How Did Private Property Start?
Libertarians tend to get flummoxed when confronted with this simple question.
Perhaps the most interesting thing about libertarian thought is that it has no way of coherently justifying the initial acquisition of property. How does something that was once unowned become owned without nonconsensually destroying others’ liberty? It is impossible. This means that libertarian systems of thought literally cannot get off the ground. They are stuck at time zero of hypothetical history with no way forward.
You don’t have to take my word for this. Serious libertarians have more or less conceded this point. Here is Robert Nozick:
It will be implausible to view improving an object as giving full ownership to it, if the stock of unowned objects that might be improved is limited. For an object’s coming under one person’s ownership changes the situation of all others. Whereas previous they were at liberty (in Hohfeld’s sense) to use the object, they now no longer are.
Here is Matt Zwolinski:
If I put a fence around a piece of land that had previously been open to all to use, claim it as my own, and announce to all that I will use violence against any who walk upon it without my consent, it would certainly appear as though I am the one initiating force (or at least the threat of force) against others. I am restricting their liberty to move about as they were once free to do. I am doing so by threatening them with physical violence unless they comply with my demands. And I am doing so not in response to any provocation on their part but simply so that I might be better able to utilize the resource without their interference.
Again, what’s so funny about this insight is not just that it is a persuasive counterpoint to libertarianism, but rather that it seems to suggest that libertarian principles themselves forbid property ownership.
To be sure, libertarian philosophers have developed various ways to muddle through this issue. Locke famously constrains acquisition by the proviso that there is “enough and as good” property left for others. Nozick goes on to show Locke’s literal proviso is impossible to satisfy and offers a similar constraint that property acquisition not worsen “the position” of others where “the position” is defined in vaguely welfarist terms. Zwolinski goes one step further than Nozick even and says the harms of initial property acquisition must be offset with a basic income.
None of these moves resolve the basic issue that property acquisition violates the liberty of others. They just try to compensate for it in some way, sort of like an initial-acquisition version of eminent domain. That’s fine as far as things go I suppose, but it tends to suffer from the problem that most libertarians are quite opposed to the kinds of ongoing transfers implied by these compensation schemes.
Caplan Whiffs
In her debate at Liberty Con, Elizabeth Bruenig asked Bryan Caplan how unowned property becomes owned.

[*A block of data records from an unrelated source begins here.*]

theorem pdelayReqIn_keeps {zz : State} {p : Nat} {stamp : Nat} {tx : Nat} {m : List Nat} {s : State}
    (hs : Keeps zz s) :
    Keeps zz (pdelayReqIn p stamp tx m s) := by
  unfold pdelayReqIn
  extract_lets l0 l1 l2 l3 l4 l5 l6
  have kl2 : Keeps zz l2 := by
    unfold l2
    repeat' first
      | with_reducible assumption | with_reducible apply rawMsg_keeps | (simp only [mk_keeps])
      | with_reducible apply foldl_keeps | split | intro _ _ _ | intro _ _ | extract_lets
      | (dsimp +zetaDelta only)
  clear_value l2
  repeat' first
    | with_reducible assumption | with_reducible apply rawMsg_keeps | with_reducible apply ptpSend_keeps
    | (simp only [mk_keeps]) | with_reducible apply foldl_keeps | split | intro _ _ _ | intro _ _
    | extract_lets | (dsimp +zetaDelta only)

theorem execPdelayReqReceived_keeps {zz : State} {p : Fin 2} {f : List Byte} {stamp : Nat} {tx : Nat} {s : State}
    (hs : Keeps zz s) :
    KeepsOut zz (execPdelayReqReceived p f stamp tx s) := by
  unfold execPdelayReqReceived
  refine keepsOut_next ?_
  repeat' first
    | with_reducible assumption | with_reducible apply ptpTake_keeps | with_reducible apply pdelayReqIn_keeps
    | (simp only [mk_keeps]) | with_reducible apply foldl_keeps | split | intro _ _ _ | intro _ _
    | extract_lets | (dsimp +zetaDelta only)

theorem linkDelay_keeps {zz : State} {p : Nat} {t1 : Int} {t4 : Int} {turn : Int} {s : State}
    (hs : Keeps zz s) :
    Keeps zz (linkDelay p t1 t4 turn s) := by
  unfold linkDelay
  extract_lets l0 l1 l2
  have kl2 : Keeps zz l2 := by
    unfold l2
    repeat' first
      | with_reducible assumption | with_reducible apply setPtpPort_keeps | (simp only [mk_keeps])
      | with_reducible apply foldl_keeps | split | intro _ _ _ | intro _ _ | extract_lets
      | (dsimp +zetaDelta only)
  clear_value l2
  repeat' first
    | with_reducible assumption | with_reducible apply set_keeps | (simp only [mk_keeps])
    | with_reducible apply foldl_keeps | split | intro _ _ _ | intro _ _ | extract_lets
    | (dsimp +zetaDelta only)

theorem pdelayRespIn_keeps {zz : State} {p : Nat} {stamp : Nat} {m : List Nat} {s : State}
    (hs : Keeps zz s) :
    Keeps zz (pdelayRespIn p stamp m s) := by
  unfold pdelayRespIn
  extract_lets l0 l1 l2 l3
  have kl2 : Keeps zz l2 := by
    unfold l2
    repeat' first
      | with_reducible assumption | with_reducible apply rawMsg_keeps | (simp only [mk_keeps])
      | with_reducible apply foldl_keeps | split | intro _ _ _ | intro _ _ | extract_lets
      | (dsimp +zetaDelta only)
  clear_value l2
  have kl3 : Keeps zz l3 := by
    unfold l3
    repeat' first
      | with_reducible assumption | with_reducible apply rawMsg_keeps | (simp only [mk_keeps])
      | with_reducible apply foldl_keeps | split | intro _ _ _ | intro _ _ | extract_lets
      | (dsimp +zetaDelta only)
  clear_value l3
  repeat' first
    | with_reducible assumption | with_reducible apply setPtpPort_keeps | with_reducible apply linkDelay_keeps
    | (simp only [mk_keeps]) | with_reducible apply foldl_keeps | split | intro _ _ _ | intro _ _
    | extract_lets | (dsimp +zetaDelta only)
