theorem strobeEnd_keeps {zz : State} {k : Nat} {x1 : State}
    (hx1 : Keeps zz x1) :
    Keeps zz (strobeEnd k x1) := by
  unfold strobeEnd
  extract_lets l0 l1
  have kl0 : Keeps zz l0 := by
    unfold l0
    repeat' first
      | with_reducible assumption | with_reducible apply judgeSuppressed_keeps
      | with_reducible apply seeGuard_keeps | (simp only [mk_keeps]) | with_reducible apply foldl_keeps
      | split | intro _ _ _ | intro _ _ | extract_lets | (dsimp +zetaDelta only)
  clear_value l0
  repeat' first
    | with_reducible assumption | with_reducible apply setBusy_keeps | with_reducible apply setStrobe_keeps
    | with_reducible apply emit_keeps | (simp only [mk_keeps]) | with_reducible apply foldl_keeps | split
    | intro _ _ _ | intro _ _ | extract_lets | (dsimp +zetaDelta only)

theorem execStrobePulseEnd_keeps {zz : State} {k : Fin 8} {s : State}
    (hs : Keeps zz s) :
    KeepsOut zz (execStrobePulseEnd k s) := by
  unfold execStrobePulseEnd
  refine keepsOut_next ?_
  repeat' first
    | with_reducible assumption | with_reducible apply strobeEnd_keeps | (simp only [mk_keeps])
    | with_reducible apply foldl_keeps | split | intro _ _ _ | intro _ _ | extract_lets
    | (dsimp +zetaDelta only)

theorem execSupplyDip_keeps {zz : State} {s : State}
    (hs : Keeps zz s) :
    KeepsOut zz (execSupplyDip s) := by
  unfold execSupplyDip
  refine keepsOut_next ?_
  repeat' first
    | with_reducible assumption | with_reducible apply porReset_keeps | (simp only [mk_keeps])
    | with_reducible apply foldl_keeps | split | intro _ _ _ | intro _ _ | extract_lets
    | (dsimp +zetaDelta only)

theorem execSupplyReturn_keeps {zz : State} {testMode : Bool} {slot : BitVec 5} {s : State}
    (hs : Keeps zz s) :
    KeepsOut zz (execSupplyReturn testMode slot s) := by
  unfold execSupplyReturn
  refine keepsOut_next ?_
  repeat' first
    | with_reducible assumption | with_reducible apply porRelease_keeps | (simp only [mk_keeps])
    | with_reducible apply foldl_keeps | split | intro _ _ _ | intro _ _ | extract_lets
    | (dsimp +zetaDelta only)

theorem execSweepAbort_keeps {zz : State} {n : Fin 16} {counts : List Nat} {s : State}
    (hs : Keeps zz s) :
    KeepsOut zz (execSweepAbort n counts s) := by
  unfold execSweepAbort
  refine keepsOut_next ?_
  repeat' first
    | with_reducible assumption | with_reducible apply hostGate_keeps | with_reducible apply sweepAbort_keeps
    | (simp only [mk_keeps]) | with_reducible apply foldl_keeps | split | intro _ _ _ | intro _ _
    | extract_lets | (dsimp +zetaDelta only)

theorem sweepDone_keeps {zz : State} {n : Nat} {counts : List Nat} {s : State}
    (hs : Keeps zz s) :
    Keeps zz (sweepDone n counts s) := by
  unfold sweepDone
  extract_lets l0 l1 l2
  have kl2 : Keeps zz l2 := by
    unfold l2
    repeat' first
      | with_reducible assumption | with_reducible apply setLane_keeps | (simp only [mk_keeps])
      | with_reducible apply foldl_keeps | split | intro _ _ _ | intro _ _ | extract_lets
      | (dsimp +zetaDelta only)
  clear_value l2
  repeat' first
    | with_reducible assumption | with_reducible apply set_keeps | (simp only [mk_keeps])
    | with_reducible apply foldl_keeps | split | intro _ _ _ | intro _ _ | extract_lets
    | (dsimp +zetaDelta only)

theorem execSweepDone_keeps {zz : State} {n : Fin 16} {counts : List Nat} {s : State}
    (hs : Keeps zz s) :
    KeepsOut zz (execSweepDone n counts s) := by
  unfold execSweepDone
  refine keepsOut_next ?_
  repeat' first
    | with_reducible assumption | with_reducible apply onLane_keeps | with_reducible apply sweepDone_keeps
    | (simp only [mk_keeps]) | with_reducible apply foldl_keeps | split | intro _ _ _ | intro _ _
    | extract_lets | (dsimp +zetaDelta only)

theorem execSweepStart_keeps {zz : State} {n : Fin 16} {v : Word} {s : State}
    (hs : Keeps zz s) :
    KeepsOut zz (execSweepStart n v s) := by
  unfold execSweepStart
  refine keepsOut_next ?_
  repeat' first
    | with_reducible assumption | with_reducible apply regWrite_keeps | (simp only [mk_keeps])
    | with_reducible apply foldl_keeps | split | intro _ _ _ | intro _ _ | extract_lets
    | (dsimp +zetaDelta only)

theorem syncOut_keeps {zz : State} {p : Nat} {stamp : Nat} {s : State}
    (hs : Keeps zz s) :
    Keeps zz (syncOut p stamp s) := by
  unfold syncOut
  extract_lets l0 l1 l2 l3 l4 l5
  repeat' first
    | with_reducible assumption | with_reducible apply ptpSend_keeps | with_reducible apply rawMsg_keeps
    | (simp only [mk_keeps]) | with_reducible apply foldl_keeps | split | intro _ _ _ | intro _ _
    | extract_lets | (dsimp +zetaDelta only)

theorem syncInterval_keeps {zz : State} {t0 : Nat} {t1 : Nat} {s : State}
    (hs : Keeps zz s) :
    Keeps zz (syncInterval t0 t1 s) := by
  unfold syncInterval
  extract_lets l0 l1
  have kl0 : Keeps zz l0 := by
    unfold l0
    repeat' first
      | with_reducible assumption | with_reducible apply syncOut_keeps | (simp only [mk_keeps])
      | with_reducible apply foldl_keeps | split | intro _ _ _ | intro _ _ | extract_lets
      | (dsimp +zetaDelta only)
  clear_value l0
  repeat' first
    | with_reducible assumption | (simp only [mk_keeps]) | with_reducible apply foldl_keeps | split
    | intro _ _ _ | intro _ _ | extract_lets | (dsimp +zetaDelta only)

theorem execSyncInterval_keeps {zz : State} {t0 : Nat} {t1 : Nat} {s : State}
    (hs : Keeps zz s) :
    KeepsOut zz (execSyncInterval t0 t1 s) := by
  unfold execSyncInterval
  refine keepsOut_next ?_
  repeat' first
    | with_reducible assumption | with_reducible apply syncInterval_keeps | (simp only [mk_keeps])
    | with_reducible apply foldl_keeps | split | intro _ _ _ | intro _ _ | extract_lets
    | (dsimp +zetaDelta only)

theorem syncIn_keeps {zz : State} {p : Nat} {stamp : Nat} {m : List Nat} {s : State}
    (hs : Keeps zz s) :
    Keeps zz (syncIn p stamp m s) := by
  unfold syncIn
  extract_lets l0 l1 l2
  have kl1 : Keeps zz l1 := by
    unfold l1
    repeat' first
      | with_reducible assumption | with_reducible apply rawMsg_keeps | (simp only [mk_keeps])
      | with_reducible apply foldl_keeps | split | intro _ _ _ | intro _ _ | extract_lets
      | (dsimp +zetaDelta only)
  clear_value l1
  repeat' first
    | with_reducible assumption | with_reducible apply slaveSample_keeps | (simp only [mk_keeps])
    | with_reducible apply foldl_keeps | split | intro _ _ _ | intro _ _ | extract_lets
    | (dsimp +zetaDelta only)

theorem execSyncReceived_keeps {zz : State} {p : Fin 2} {f : List Byte} {stamp : Nat} {s : State}
    (hs : Keeps zz s) :
    KeepsOut zz (execSyncReceived p f stamp s) := by
  unfold execSyncReceived
  refine keepsOut_next ?_
  repeat' first
    | with_reducible assumption | with_reducible apply ptpTake_keeps | with_reducible apply syncIn_keeps
    | (simp only [mk_keeps]) | with_reducible apply foldl_keeps | split | intro _ _ _ | intro _ _
    | extract_lets | (dsimp +zetaDelta only)

theorem syncTimeout_keeps {zz : State} {s : State}
    (hs : Keeps zz s) :
    Keeps zz (syncTimeout s) := by
  unfold syncTimeout
  extract_lets l0
  repeat' first
    | with_reducible assumption | with_reducible apply enterTim_keeps | (simp only [mk_keeps])
    | with_reducible apply foldl_keeps | split | intro _ _ _ | intro _ _ | extract_lets
    | (dsimp +zetaDelta only)

theorem execSyncTimeout_keeps {zz : State} {s : State}
    (hs : Keeps zz s) :
    KeepsOut zz (execSyncTimeout s) := by
  unfold execSyncTimeout
  refine keepsOut_next ?_
  repeat' first
    | with_reducible assumption | with_reducible apply syncTimeout_keeps | (simp only [mk_keeps])
    | with_reducible apply foldl_keeps | split | intro _ _ _ | intro _ _ | extract_lets
    | (dsimp +zetaDelta only)

theorem syncError_keeps {zz : State} {w : Nat} {cause : Nat} {t : Nat} {s : State}
    (hs : Keeps zz s) :
    Keeps zz (syncError w cause t s) := by
  unfold syncError
  extract_lets l0 l1 l2 l3 l4
  have kl1 : Keeps zz l1 := by
    unfold l1
    repeat' first
      | with_reducible assumption | with_reducible apply log_keeps | with_reducible apply fire_keeps
      | with_reducible apply count_keeps | (simp only [mk_keeps]) | with_reducible apply foldl_keeps | split
      | intro _ _ _ | intro _ _ | extract_lets | (dsimp +zetaDelta only)
  clear_value l1
  have kl3 : Keeps zz l3 := by
    unfold l3
    repeat' first
      | with_reducible assumption | with_reducible apply set_keeps | with_reducible apply leaveSync_keeps
      | with_reducible apply setWheel_keeps | (simp only [mk_keeps]) | with_reducible apply foldl_keeps
      | split | intro _ _ _ | intro _ _ | extract_lets | (dsimp +zetaDelta only)
  clear_value l3
  repeat' first
    | with_reducible assumption | with_reducible apply setWheel_keeps | (simp only [mk_keeps])
    | with_reducible apply foldl_keeps | split | intro _ _ _ | intro _ _ | extract_lets
    | (dsimp +zetaDelta only)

He struggled with the question at the debate but his eventual answer, which is now more eloquently elaborated at his website, relies on half-baked intuition pumps (“folk morality” as he calls it elsewhere):
There are many clear-cut cases of righteous acquisition; once we understand them, we can use them to analyze fuzzier cases. What are some clear-cut cases? An individual living alone on an island grows some food, builds a house, carves a sculpture, or quarries some rock. If someone else shows up on the island, the new arrival seems morally obligated to respect that property.* This isn’t just “seems to me” or “seems to libertarians”; it’s “seems to almost everyone other than self-conscious socialist philosophers.” Other clear-cut cases: If two people mutually agree to pool their resources and effort, then split the rewards according to an explicit formula — whether 50/50, 90/10, or whatever. Or: I pay you ten pounds of food to build me a new hut.
There are two issues here, one narrowly related to the case he selects, and another more broadly related to the method he selects.
The problem with the case is that, by clearing out all other people from the island, it eliminates the liberty destruction that makes property acquisition so obviously problematic. What if instead of one individual washing up on an island, ten of them do? Then one of them asserts that certain resources and land areas are his and that those who do not respect that claim will be violently attacked? This is more analogous to a real-life case of property acquisition where there exists more than one human being. It also clearly presents the problem of property acquisition rather than trying to get around it by creating a hypothetical society of one.
The problem with the method is that the general folk morality of people, when taken as a whole, is not libertarian. Any assessment of how people generally feel about things in the economic realm would not generate the conclusion that they generally feel like laissez-faire capitalism is correct. We know this because no society ever selects those institutions and because libertarians write books all the time about how democracy is bad precisely because people as a whole are not sympathetic to the libertarian worldview.
An honest assessment of where folk morality is on economics would probably be something like: people have somewhat contradictory ideas about economic morality that roughly sum to the worldview that there should be property rights but also that those rights should give way to fairness and welfare goals to some degree. I am not saying I agree with that general view or even that you should build your normative views this way. But if you are going to say the proper normative method is folk morality, as Caplan does, then it seems like you should actually take a comprehensive account of what that folk morality is, not just opportunistically pick off one piece of it.